_What to produce_
Search the records below for "Word" and copy every line it turns up in.

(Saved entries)
>>>

-- ==== Sys2Proof/Machine/Flags.lean ====
section
/-! DEFINITION. Every flag and condition computation: raising STAT flags (R36, R43, R63), the integer conditions (R80),
and FMT's fields (R42). -/

namespace Sys2Proof.Machine

/-- Raise sticky flags: OR into STAT, which never clears one (R43). An explicit write by the pair's C slot stands
already, so the OR gives R36's written value OR the raised flags. -/
def State.raise (s : State) (f : Flags) : State := s.mapRegs fun r => { r with stat := r.stat ||| f }

/-- The integer conditions of R80; codes above 9 do not decode. -/
def intCond (cc : BitVec 4) (a b : Word) : Bool :=
  match cc.toNat with
  | 0 => a == b
  | 1 => a != b
  | 2 => a.slt b
  | 3 => !a.slt b
  | 4 => !b.slt a
  | 5 => b.slt a
  | 6 => a.ult b
  | 7 => !a.ult b
  | 8 => !b.ult a
  | _ => b.ult a

/-- The integer lane conditions of VCMP, cc 0–5 (R132). -/
def laneCond (cc : BitVec 3) (a b : Int) : Bool :=
  match cc.toNat with
  | 0 => a == b
  | 1 => a != b
  | 2 => a < b
  | 3 => a ≥ b
  | 4 => a ≤ b
  | _ => a > b

/-! FMT as the pair found it (R35, R42, R58). -/

def State.fmt (s : State) : BitVec 14 := s.cur.before.regs.fmt
def fmtRm (f : BitVec 14) : RMode := RMode.ofBits (f.extractLsb' 10 2)
def fmtSat (f : BitVec 14) : Bool := f.getLsbD 12
def fmtZskip (f : BitVec 14) : Bool := f.getLsbD 13
def fmtA (f : BitVec 14) : Nat := (f.extractLsb' 0 4).toNat
def fmtB (f : BitVec 14) : Nat := (f.extractLsb' 4 4).toNat
def fmtAcc (f : BitVec 14) : Nat := (f.extractLsb' 8 2).toNat
/-- FMT as FMT_INVALID reports it (R396). -/
def fmtWord (f : BitVec 14) : Word := f.setWidth 64

end Sys2Proof.Machine
end

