/-- What stood where a merge has written: an operation's own writes, and for a member of a COLL.sr those of its root (R383, R386). -/
def State.overwritten (s : State) (o : Op) (pa n : Nat) : Option (Nat × Bool) :=
  (o.oldBytes pa n).orElse fun _ => (s.collRoot o).bind fun r => r.oldBytes pa n
/-- One granule of a stream, read as a load of the tenant. Where the merge itself has written, what stood there before counts:
an overlap of output and input leaves the status as it is (R383, R386). -/
def State.streamPiece (s : State) (o : Op) (va n : Nat) : Got :=
  let a := BitVec.ofNat 64 va
  let k := windowOf a
  let w := o.who
  if 2 ^ 57 ≤ va ∨ k = 0x1FE ∨ (0x100 ≤ k ∧ k < 0x180) then .fault (protAt 0 .engineRead a)
  else
    match s.resolveOrdinary w .engineRead a with
    | .error t => .fault t
    | .ok (.held _, s) => .wait s
    | .ok (.busy, s) => .wait s
    | .ok (.remote _ _, _) => .fault (protAt 0 .engineRead a)
    | .ok (.phys pa c, s) =>
      if paIsSystem pa then .range
      else match s.hostGate w.fn w.asker .engineRead a pa c with
      | .refused t => .fault t
      | .wait s => .wait s
      | .pass =>
        let s := s.readLine w pa c
        let x := (s.overwritten o pa n).getD (s.readPa pa n, s.poisonedIn pa n)
        .data x.1 x.2 s
def State.streamBytes (s : State) (o : Op) (a n : Nat) : Nat → Nat → Nat → Bool → Got
  | 0, _, x, psn => .data x psn s
  | fuel + 1, i, x, psn =>
    let p := pieceOf a n i
    match s.streamPiece o p.1 p.2 with
    | .data y q s => s.streamBytes o a n fuel (i + 1) (x + y * 2 ^ (8 * (p.1 - a))) (psn || q)
    | r => r
def State.streamRange (s : State) (o : Op) (a n : Nat) : Got := s.streamBytes o a n (pieces a n) 0 0 false

/-- The header's own conditions (R379); `prev` is the previous WIN plus 1, `vt` the type the stream must have, plus 1. -/
def headerOk (h prev vt : Nat) : Bool :=
  bits h 64 448 == 0 && bits h 0 12 == 0 && bits h 16 2 != 3 && (vt == 0 || bits h 16 2 + 1 == vt)
    && bits h 19 13 ≤ 4096 && (!bitAt h 18 || bits h 19 13 == 4096) && prev ≤ bits h 32 32
/-- The segment of a header and its body. -/
def segOf (h x : Nat) (psn : Bool) : Option Seg :=
  let n := bits h 19 13
  let vt := bits h 16 2
  let dense := bitAt h 18
  let vb := valueBytes vt
  let offs := if dense then List.range 4096 else (List.range n).map fun i => bits x (16 * i) 16
  let v0 := if dense then 0 else 8 * roundUp64 (2 * n)
  let vals := (List.range n).map fun i => bits x (v0 + 8 * vb * i) (8 * vb)
  if offs.any (fun o => 4096 ≤ o) || !ascending offs then none
  else some ⟨bits h 32 32, vt, dense, bits h 12 3, offs.zip vals, segSize dense vt n, bitAt h 15, psn⟩
/-- The next segment of an input by its header: the window it stands at, which is `prev` at least, and whether the header is
well formed. -/
structure Head where
  win : Nat
  h : Nat
  ok : Bool
  poisoned : Bool
  deriving DecidableEq, Repr
def Head.vt (x : Head) : Nat := bits x.h 16 2
def Head.size (x : Head) : Nat := segSize (bitAt x.h 18) x.vt (bits x.h 19 13)
def headOf (h prev vt : Nat) (psn : Bool) : Head := ⟨max prev (bits h 32 32), h, headerOk h prev vt, psn⟩
/-- A header is read; in system space it stands where it is needed (R383). -/
def State.readHead (s : State) (o : Op) (a prev vt : Nat) : Except Stop (Head × State) :=
  match s.streamRange o a 64 with
  | .fault t => .error (.fault t)
  | .wait s => .error (.wait s)
  | .range => .ok (⟨prev, 0, false, false⟩, s)
  | .lost => .ok (⟨prev, 0, false, false⟩, s)
  | .data h p s => .ok (headOf h prev vt p, s)
/-- The segment of a head, its body read now: none when it is malformed or in system space (R379, R383). -/
def State.readSeg (s : State) (o : Op) (a : Nat) (x : Head) : Except Stop (Option Seg × State) :=
  if !x.ok then .ok (none, s)
  else
    match s.streamRange o (a + 64) (x.size - 64) with
    | .fault t => .error (.fault t)
    | .wait s => .error (.wait s)
    | .range => .ok (none, s)
    | .lost => .ok (none, s)
    | .data y q s => .ok (segOf x.h y (x.poisoned || q), s)
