-- ==== Sys2Proof/Machine/Completion.lean ====
section
/-! DEFINITION. The two events that all engines share: a granule between memory and a tile's engine, and the completion
of an operation (13 R316–R318, 14 R331, R340, R343, 15 R361–R364, 16 R373, R383). -/

namespace Sys2Proof.Machine

/-- ENGINE_MEMORY_GRANULE (R316, R340): part `input.item` of the TS copy, MMAL, carry copy, ATTM or ATTN at place
`input.index` moves, or is held at a translation fault with a report. -/
def execEngineMemoryGranule (s : State) : Res :=
  let i := s.input.index
  let k := s.input.item
  match s.runningOp? i with
  | none => .next s
  | some o =>
    match o.kind with
    | .ts op => .next (s.tsPart i k o op)
    | .mma _ => .next (s.mxePart i k o)
    | .att op => .next (s.attGranule i k o op)
    | _ => .next s

/-- May an operation end: every part has taken place, and its engine has reached it? -/
def State.mayFinish (s : State) (i : Nat) (o : Op) : Bool :=
  match o.kind with
  | .xfer _ _ _ => o.allDone o.total
  | .ts _ => o.allDone o.total
  | .mma _ => o.allDone o.total && !s.mxeBlocked i o
  | .acc _ => !s.mxeBlocked i o
  | .att _ => o.allDone o.total && !s.attBlocked i o
  | .gath => o.done.length == o.total
  | .scat => o.done.length == o.total
  | .smerge => o.mergeOver
  | .coll _ => s.collDone o
  | .atts => false
  | .kvnext => false
/-- What an operation does as it ends, beyond its parts. -/
def State.finalEffect (s : State) (o : Op) : State × Op :=
  match o.kind with
  | .mma _ => s.mxeFinish o
  | .acc _ => s.mxeFinish o
  | .att op => s.attFinish o op
  | _ => (s, o)
/-- Arrivals that a completion makes. -/
def State.afterFinish (s : State) (o : Op) : State :=
  match o.kind with
  | .gath => s.gatherArrival o
  | .scat => s.gatherArrival o
  | _ => s
/-- Does a cancelled operation end at once (R316)? A gather's or a collective's own rule ends those. -/
def Op.dropped (o : Op) : Bool :=
  o.st.cancelled && (match o.kind with
    | .gath => false
    | .scat => false
    | .coll _ => false
    | .atts => false
    | .kvnext => false
    | _ => true)

/-- ENGINE_OPERATION_COMPLETE (R317, R318): the operation at place `input.index` ends with its record, and its channel's
watermark passes it. -/
def execEngineOperationComplete (s : State) : Res :=
  let i := s.input.index
  match s.runningOp? i with
  | none => .next s
  | some o =>
    if o.dropped then .next ((if o.kind.isMxe && !s.mxeBlocked i o then (s.mxeFinish o).1 else s).finishOp o)
    else if !s.mayFinish i o then .next s
    else if o.kind.isColl then .next ((s.collMates o).foldl (fun s p => s.finishOp p) s)
    else
      let r := s.finalEffect o
      .next ((r.1.finishOp r.2).afterFinish r.2)

end Sys2Proof.Machine
end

<<<

_Solution for this problem_
def intCond (cc : BitVec 4) (a b : Word) : Bool :=
def fmtWord (f : BitVec 14) : Word := f.setWidth 64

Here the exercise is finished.